> **Action item**
Return each line of the records holding the string "some".
*** Source records ***
-- ==== Sys2Proof/Laws/Links.lean ====
section
/-! SUPPORT. Steps of the commands of one kind: the host link and the rings. -/

namespace Sys2Proof

open Sys2Proof.Machine

theorem links_1 (s : State) (t : BitVec 64) : (∀ (sp : Fin 6) (wi : Fin 17) (e : Bool), s.mainOn = true →
    ∃ u, exec (.linkUp t sp wi e) s = .next u ∧ u.hif = { s.hif with up := true, speed := sp, width := wi, ecrc := e }) := by
  intro sp wi e h
  refine ⟨_, rfl, ?_⟩
  have k : ¬ (s.at t).mainOn = false := by show ¬ s.mainOn = false; rw [h]; decide
  unfold State.linkUp
  rw [if_neg k]
  dsimp only
  split_ifs
  · exact (hif_of (State.raise_touches ..) rfl).trans rfl
  · rfl

theorem ringOpen_fold (l : List Nat) (s : State) : (l.foldl (fun a n => (a.emptyQueue (a.sqQueue n)).emptyQueue (a.cqQueue n)) s).regs = s.regs := by
  induction l generalizing s with
  | nil => rfl
  | cons x l ih => rw [List.foldl_cons, ih]; rfl

theorem links_2 (s : State) (t : BitVec 64) : (∀ p : Bool, s.hif.up = true →
    ∃ u, exec (.linkDown t p) s = .next u ∧ u.hif.up = false ∧ u.hif.rings = [] ∧
      (∀ r : RegId, isHif r.off = true → u.reg r = r.reset) ∧ (∀ r : RegId, isHif r.off = false → u.reg r = s.reg r)) := by
  intro p h
  have k : ¬ (s.at t).hif.up = false := by show ¬ s.hif.up = false; rw [h]; decide
  have Z : ∃ (z : State) (a b : List Word), (s.at t).linkDown = z.raise .hifLinkdown 0 0 (up8 (s.at t).now) (a ++ b) ∧ z.hif.up = false ∧ z.hif.rings = [] ∧
      z.regs = s.regs.filter (fun e => !isHif e.1) := by
    unfold State.linkDown
    rw [if_neg k]
    dsimp only
    refine ⟨_, [_], [_], rfl, rfl, rfl, ?_⟩
    exact congrArg (List.filter (fun e : Nat × Word => !isHif e.1)) (ringOpen_fold _ _)
  obtain ⟨z, a, b, e, z1, z2, z3⟩ := Z
  refine ⟨_, congrArg Host.Outcome.next e, ?_⟩
  have R := (State.raise_touches z .hifLinkdown 0 0 (up8 (s.at t).now) (a ++ b)).keeps .regs rfl
  have H := hif_of (State.raise_touches z .hifLinkdown 0 0 (up8 (s.at t).now) (a ++ b)) rfl
  simp only [Part.same] at R
  refine ⟨by rw [H]; exact z1, by rw [H]; exact z2, fun r hr => ?_, fun r hr => ?_⟩
  · unfold State.reg
    rw [R, z3, get_filter _ (fun x => !isHif x)]
    simp [hr]
  · unfold State.reg
    rw [R, z3, get_filter _ (fun x => !isHif x)]
    simp [hr]

theorem ringCtl_on (s : State) (n : Nat) (w : Word) : (s.writeFields (.hifRingCtl n) w).fld (.hifRingCtl n) 0 0 = getF w 0 0 := by
  have m : ∃ v, RegId.mergeX (.hifRingCtl n) (s.reg (.hifRingCtl n)) w = setF v 0 0 (getF w 0 0) := by
    have e1 : RegId.extraOk (.hifRingCtl n) ⟨0, 0, .rw, 0, []⟩ (getF w 0 0) w = true := rfl
    have a1 : Field.allows ⟨0, 0, .rw, 0, []⟩ (getF w 0 0) = true := rfl
    rw [mergeX_plain (fun _ => rfl)]
    simp only [RegId.fields, List.foldl, e1, a1, and_self, if_true]
    exact ⟨_, rfl⟩
  obtain ⟨v, m⟩ := m
  have k : (s.setReg (.hifRingCtl n) (setF v 0 0 (getF w 0 0))).fld (.hifRingCtl n) 0 0 = getF w 0 0 := by
    rw [State.fld_setReg]; exact getF_setF_self _ _ _ _ (by decide) (by decide)
  unfold State.writeFields
  dsimp only
  rw [m]
  split_ifs
  · exact k
  · simp only [profileSettings, List.foldl, State.applySetting]
    rw [State.fld_setFld_apart _ _ _ _ _ _ _ (by decide) (by decide) (by decide), State.fld_setFld_apart _ _ _ _ _ _ _ (by decide) (by decide) (by decide)]
    exact k
  · exact k

theorem writeCtl_other (s : State) (n : Nat) (w : Word) (r : RegId) (hr : r.off ≠ (RegId.hifRingCtl n).off) (x y : Nat) :
    (s.writeFields (.hifRingCtl n) w).fld r x y = s.fld r x y := by
  have k : ∀ v, (s.setReg (.hifRingCtl n) v).fld r x y = s.fld r x y := fun v => by unfold State.fld; rw [State.reg_setReg_ne _ _ _ _ hr]
  unfold State.writeFields
  dsimp only
  split_ifs
  · exact k _
  · simp only [profileSettings, List.foldl, State.applySetting]
    rw [State.fld_setFld_other _ _ _ _ _ _ _ _ hr, State.fld_setFld_other _ _ _ _ _ _ _ _ hr]
    exact k _
  · exact k _

theorem ringQ_off (m n : Nat) (hm : (RegId.hifRingQ m).off = (RegId.hifRingCtl n).off) : False := by
  simp only [RegId.off] at hm
  omega

theorem ring_ok (s : State) (n : Fin 64) (w : Word) :
    (s.writeFields (.hifRingCtl n) w).sqQueue n = s.sqQueue n ∧ (s.writeFields (.hifRingCtl n) w).cqQueue n = s.cqQueue n ∧
    (∀ q r, (s.writeFields (.hifRingCtl n) w).inRole q r = s.inRole q r) ∧
    (∀ q, (s.writeFields (.hifRingCtl n) w).usedByRing n q = s.usedByRing n q) ∧
    (∀ m, (s.writeFields (.hifRingCtl n) w).ring m = s.ring m) := by
  have f : ∀ m x y, (s.writeFields (.hifRingCtl n) w).fld (.hifRingQ m) x y = s.fld (.hifRingQ m) x y :=
    fun m x y => writeCtl_other s n w _ (fun h => ringQ_off m n h) x y
  have T := State.writeFields_touches s (.hifRingCtl n) w
  have H := T.keeps .hif rfl
  have Q := T.keeps .queues rfl
  simp only [Part.same] at H Q
  refine ⟨f .., f .., fun q r => ?_, fun q => ?_, fun m => ?_⟩
  · simp only [State.inRole, State.queue, Q]
  · simp only [State.usedByRing, State.sqQueue, State.cqQueue, H, f]
  · simp only [State.ring, H]

theorem links_3 (s : State) (t : BitVec 64) : (∀ (n : Fin 64) (w : Word), s.blocksUp = true → (s.ring n).open' = false →
    ((s.inRole (s.sqQueue n) 1 && s.inRole (s.cqQueue n) 2 && !s.usedByRing n (s.sqQueue n) && !s.usedByRing n (s.cqQueue n)) = true →
      ∃ u, exec (.ringEnable t n w) s = .next u ∧ u.ring n = { on := true } ∧ u.fld (.hifRingCtl n) 0 0 = 1) ∧
    ((s.inRole (s.sqQueue n) 1 && s.inRole (s.cqQueue n) 2 && !s.usedByRing n (s.sqQueue n) && !s.usedByRing n (s.cqQueue n)) = false →
      ∃ u, exec (.ringEnable t n w) s = .next u ∧ (u.ring n).on = false ∧ (u.ring n).cause = 4 ∧ u.fld (.hifRingCtl n) 0 0 = 0)) := by
  intro n w hb ho
  have o1 : (s.ring n).on = false := by simp [Ring.open'] at ho; exact ho.1
  have o2 : (s.ring n).draining = false := by simp [Ring.open'] at ho; exact ho.2
  have o1' : ((s.at t).ring n).on = false := o1
  have o2' : ((s.at t).ring n).draining = false := o2
  have g1 : getF (setF w 0 0 1) 0 0 = 1 := by rw [getF_setF _ _ _ _ (by decide) (by decide)]; rfl
  have on := ringCtl_on (s.at t) n (setF w 0 0 1)
  rw [g1] at on
  obtain ⟨k1, k2, k3, k4, k5⟩ := ring_ok (s.at t) n (setF w 0 0 1)
  have e : (s.at t).wrRingCtl n (setF w 0 0 1) = ((s.at t).writeFields (.hifRingCtl n) (setF w 0 0 1)).ringOn n := by
    unfold State.wrRingCtl
    dsimp only
    rw [o1', o2', if_neg (by decide), if_neg (by decide), on, if_pos rfl]
  refine ⟨fun h => ⟨_, (congrArg Host.Outcome.next (State.hubWrite_up _ _ _ hb)).trans (congrArg Host.Outcome.next e), ?_⟩,
    fun h => ⟨_, (congrArg Host.Outcome.next (State.hubWrite_up _ _ _ hb)).trans (congrArg Host.Outcome.next e), ?_⟩⟩
  · have h' : ((s.at t).inRole ((s.at t).sqQueue n) 1 && (s.at t).inRole ((s.at t).cqQueue n) 2 && !(s.at t).usedByRing n ((s.at t).sqQueue n) && !(s.at t).usedByRing n ((s.at t).cqQueue n)) = true := h
    unfold State.ringOn
    rw [k1, k2, k3, k3, k4, k4, h']
    dsimp only
    rw [if_pos rfl]
    exact ⟨by rw [ring_set, if_pos rfl], on⟩
  · have h' : ((s.at t).inRole ((s.at t).sqQueue n) 1 && (s.at t).inRole ((s.at t).cqQueue n) 2 && !(s.at t).usedByRing n ((s.at t).sqQueue n) && !(s.at t).usedByRing n ((s.at t).cqQueue n)) = false := h
    unfold State.ringOn
    rw [k1, k2, k3, k3, k4, k4, h']
    dsimp only
    rw [if_neg (by decide)]
    unfold State.ringEvent
    rw [ring_of (State.raise_touches ..) rfl, ring_set, if_pos rfl, k5]
    refine ⟨o1', rfl, ?_⟩
    rw [fld_of (State.raise_touches ..) rfl]
    exact (State.fld_setFld _ _ _ _ _ (by decide) (by decide)).trans rfl

theorem links_4 (s : State) (t : BitVec 64) : (∀ (n : Fin 64) (w : Word), s.blocksUp = true → (s.ring n).on = true →
    ∃ u, exec (.ringDisable t n w) s = .next u ∧ u.ring n = { s.ring n with on := false, halted := false, draining := (u.ring n).draining } ∧
      u.fld (.hifRingCtl n) 0 0 = 0) := by
  intro n w hb ho
  have o1 : ((s.at t).ring n).on = true := ho
  have g1 : getF (setF w 0 0 0) 0 0 = 0 := by rw [getF_setF _ _ _ _ (by decide) (by decide)]; rfl
  refine ⟨_, congrArg Host.Outcome.next (State.hubWrite_up _ _ _ hb), ?_⟩
  unfold State.wrRingCtl
  dsimp only
  rw [if_pos o1, g1, if_neg (by decide)]
  refine ⟨?_, ?_⟩
  · refine (drained_ring _ _).trans ?_
    rw [ring_set, if_pos rfl]
    rfl
  · rw [fld_of (State.drained_touches ..) rfl]
    exact (State.fld_setFld _ _ _ _ _ (by decide) (by decide)).trans rfl

theorem startRead_ring (a : State) (x n : Nat) : (a.startRead x).ring n = if x = n ∧ ((a.ring n).on && (a.ring n).reading.isNone && a.hif.up && a.blocksUp) = true
    then { a.ring n with reading := some a.now } else a.ring n := by
  unfold State.startRead
  dsimp only
  by_cases h : x = n
  · subst h
    by_cases c : ((a.ring x).on && (a.ring x).reading.isNone && a.hif.up && a.blocksUp) = true
    · rw [if_pos c, if_pos ⟨rfl, c⟩, ring_set, if_pos rfl]
    · rw [if_neg c, if_neg (fun q => c q.2)]
  · rw [if_neg (c := x = n ∧ _) (fun c => h c.1)]
    by_cases c : ((a.ring x).on && (a.ring x).reading.isNone && a.hif.up && a.blocksUp) = true
    · rw [if_pos c, ring_set, if_neg (fun e => h e.symm)]
    · rw [if_neg c]

theorem startRead_keep (a : State) (x : Nat) : (a.startRead x).hif.up = a.hif.up ∧ (a.startRead x).hif.lastPoll = a.hif.lastPoll ∧ (a.startRead x).mode = a.mode ∧ (a.startRead x).now = a.now := by
  unfold State.startRead
  dsimp only
  split_ifs <;> exact ⟨rfl, rfl, rfl, rfl⟩

theorem readAll_keep (l : List Nat) (a : State) : (l.foldl State.startRead a).hif.lastPoll = a.hif.lastPoll ∧ (l.foldl State.startRead a).now = a.now := by
  induction l generalizing a with
  | nil => exact ⟨rfl, rfl⟩
  | cons x l ih => rw [List.foldl_cons, (ih _).1, (ih _).2]; exact ⟨(startRead_keep a x).2.1, (startRead_keep a x).2.2.2⟩

theorem readAll_ring (n m : Nat) (l : List Nat) (a : State) (hu : a.hif.up = true) (h1 : a.blocksUp = true)
    (hm : a.now = m) (h : (a.ring n).reading = some m ∨ n ∈ l ∧ (a.ring n).on = true ∧ (a.ring n).reading = none) :
    ((l.foldl State.startRead a).ring n).reading = some m := by
  induction l generalizing a with
  | nil => rcases h with h | ⟨h, _⟩; exact h; cases h
  | cons x l ih =>
    obtain ⟨k1, _, k3, k4⟩ := startRead_keep a x
    refine ih _ (by rw [k1]; exact hu) (by rw [State.blocksUp, k3]; exact h1) (by rw [k4]; exact hm) ?_
    rw [startRead_ring]
    rcases h with h | ⟨h, h3, h4⟩
    · left; rw [if_neg (by rintro ⟨_, c⟩; rw [h] at c; simp at c)]; exact h
    · by_cases hx : x = n
      · left
        rw [if_pos ⟨hx, by rw [h3, h4, hu, h1]; rfl⟩, hm]
      · right
        rw [if_neg (fun c => hx c.1)]
        exact ⟨(List.mem_cons.1 h).resolve_left (fun e => hx e.symm), h3, h4⟩

theorem ring_listed (s : State) (n : Nat) (h : (s.ring n).on = true) : n ∈ s.hif.rings.map (·.1) := by
  unfold State.ring at h
  generalize s.hif.rings = l at *
  induction l with
  | nil => cases h
  | cons e l ih =>
    obtain ⟨j, v⟩ := e
    by_cases hj : j = n
    · subst hj; exact List.mem_cons_self ..
    · rw [Tab.get, if_neg hj] at h
      exact List.mem_cons_of_mem _ (ih h)

theorem links_5 (s : State) : (s.fld .hifCtl 19 0 ≠ 0 →
    ∃ u, exec .doorbellPoll s = .next u ∧ u.now = (s.clockTo (s.hif.lastPoll + s.fld .hifCtl 19 0 * us)).now ∧ u.hif.lastPoll = u.now ∧
      ∀ n, (s.ring n).on = true → (s.ring n).reading = none → s.hif.up = true → s.blocksUp = true →
        (u.ring n).reading = some u.now) := by
  intro h
  refine ⟨_, rfl, ?_⟩
  unfold State.poll
  dsimp only
  rw [if_neg h]
  generalize hz : (s.clockTo (s.hif.lastPoll + s.fld .hifCtl 19 0 * us)) = z
  have zr : ∀ n, z.ring n = s.ring n := fun n => by rw [← hz]; rfl
  have zh : z.hif = s.hif := by rw [← hz]; rfl
  have zm : z.mode = s.mode := by rw [← hz]; rfl
  unfold State.readAll
  obtain ⟨a, b⟩ := readAll_keep (z.hif.rings.map (·.1)) { z with hif := { z.hif with lastPoll := z.now } }
  refine ⟨b, a.trans b.symm, ?_⟩
  intro n h1 h2 h3 h4
  refine (readAll_ring n z.now (z.hif.rings.map (·.1)) { z with hif := { z.hif with lastPoll := z.now } } (by show z.hif.up = true; rw [zh]; exact h3)
    (by show z.blocksUp = true; rw [State.blocksUp, zm]; exact h4) rfl (.inr ⟨?_, ?_, ?_⟩)).trans (congrArg some b.symm)
  · rw [zh]; exact ring_listed s n h1
  · show (z.ring n).on = true; rw [zr]; exact h1
  · show (z.ring n).reading = none; rw [zr]; exact h2

theorem links_6 (s : State) (t : BitVec 64) : (∀ w, s.blocksUp = true → (s.ring (getF w 5 0)).on = true → (s.ring (getF w 5 0)).reading = none → s.hif.up = true →
    ∃ u, exec (.hifKick t w) s = .next u ∧ (u.ring (getF w 5 0)).reading = some (s.at t).now) := by
  intro w hb h1 h2 h3
  refine ⟨_, congrArg Host.Outcome.next (State.hubWrite_up _ _ _ hb), ?_⟩
  unfold State.wrKick
  split_ifs
  · exact readAll_ring _ _ _ (s.at t) h3 hb rfl (.inr ⟨ring_listed s _ h1, h1, h2⟩)
  · rw [startRead_ring, if_pos]
    refine ⟨rfl, ?_⟩
    show ((s.ring (getF w 5 0)).on && (s.ring (getF w 5 0)).reading.isNone && s.hif.up && s.blocksUp) = true
    rw [h1, h2, h3, hb]; rfl

end Sys2Proof
end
*** End of Source records ***
> **Exercise solution**
    then { a.ring n with reading := some a.now } else a.ring n := by
    (hm : a.now = m) (h : (a.ring n).reading = some m ∨ n ∈ l ∧ (a.ring n).on = true ∧ (a.ring n).reading = none) :
    ((l.foldl State.startRead a).ring n).reading = some m := by
        (u.ring n).reading = some u.now) := by
    (by show z.blocksUp = true; rw [State.blocksUp, zm]; exact h4) rfl (.inr ⟨?_, ?_, ?_⟩)).trans (congrArg some b.symm)
    ∃ u, exec (.hifKick t w) s = .next u ∧ (u.ring (getF w 5 0)).reading = some (s.at t).now) := by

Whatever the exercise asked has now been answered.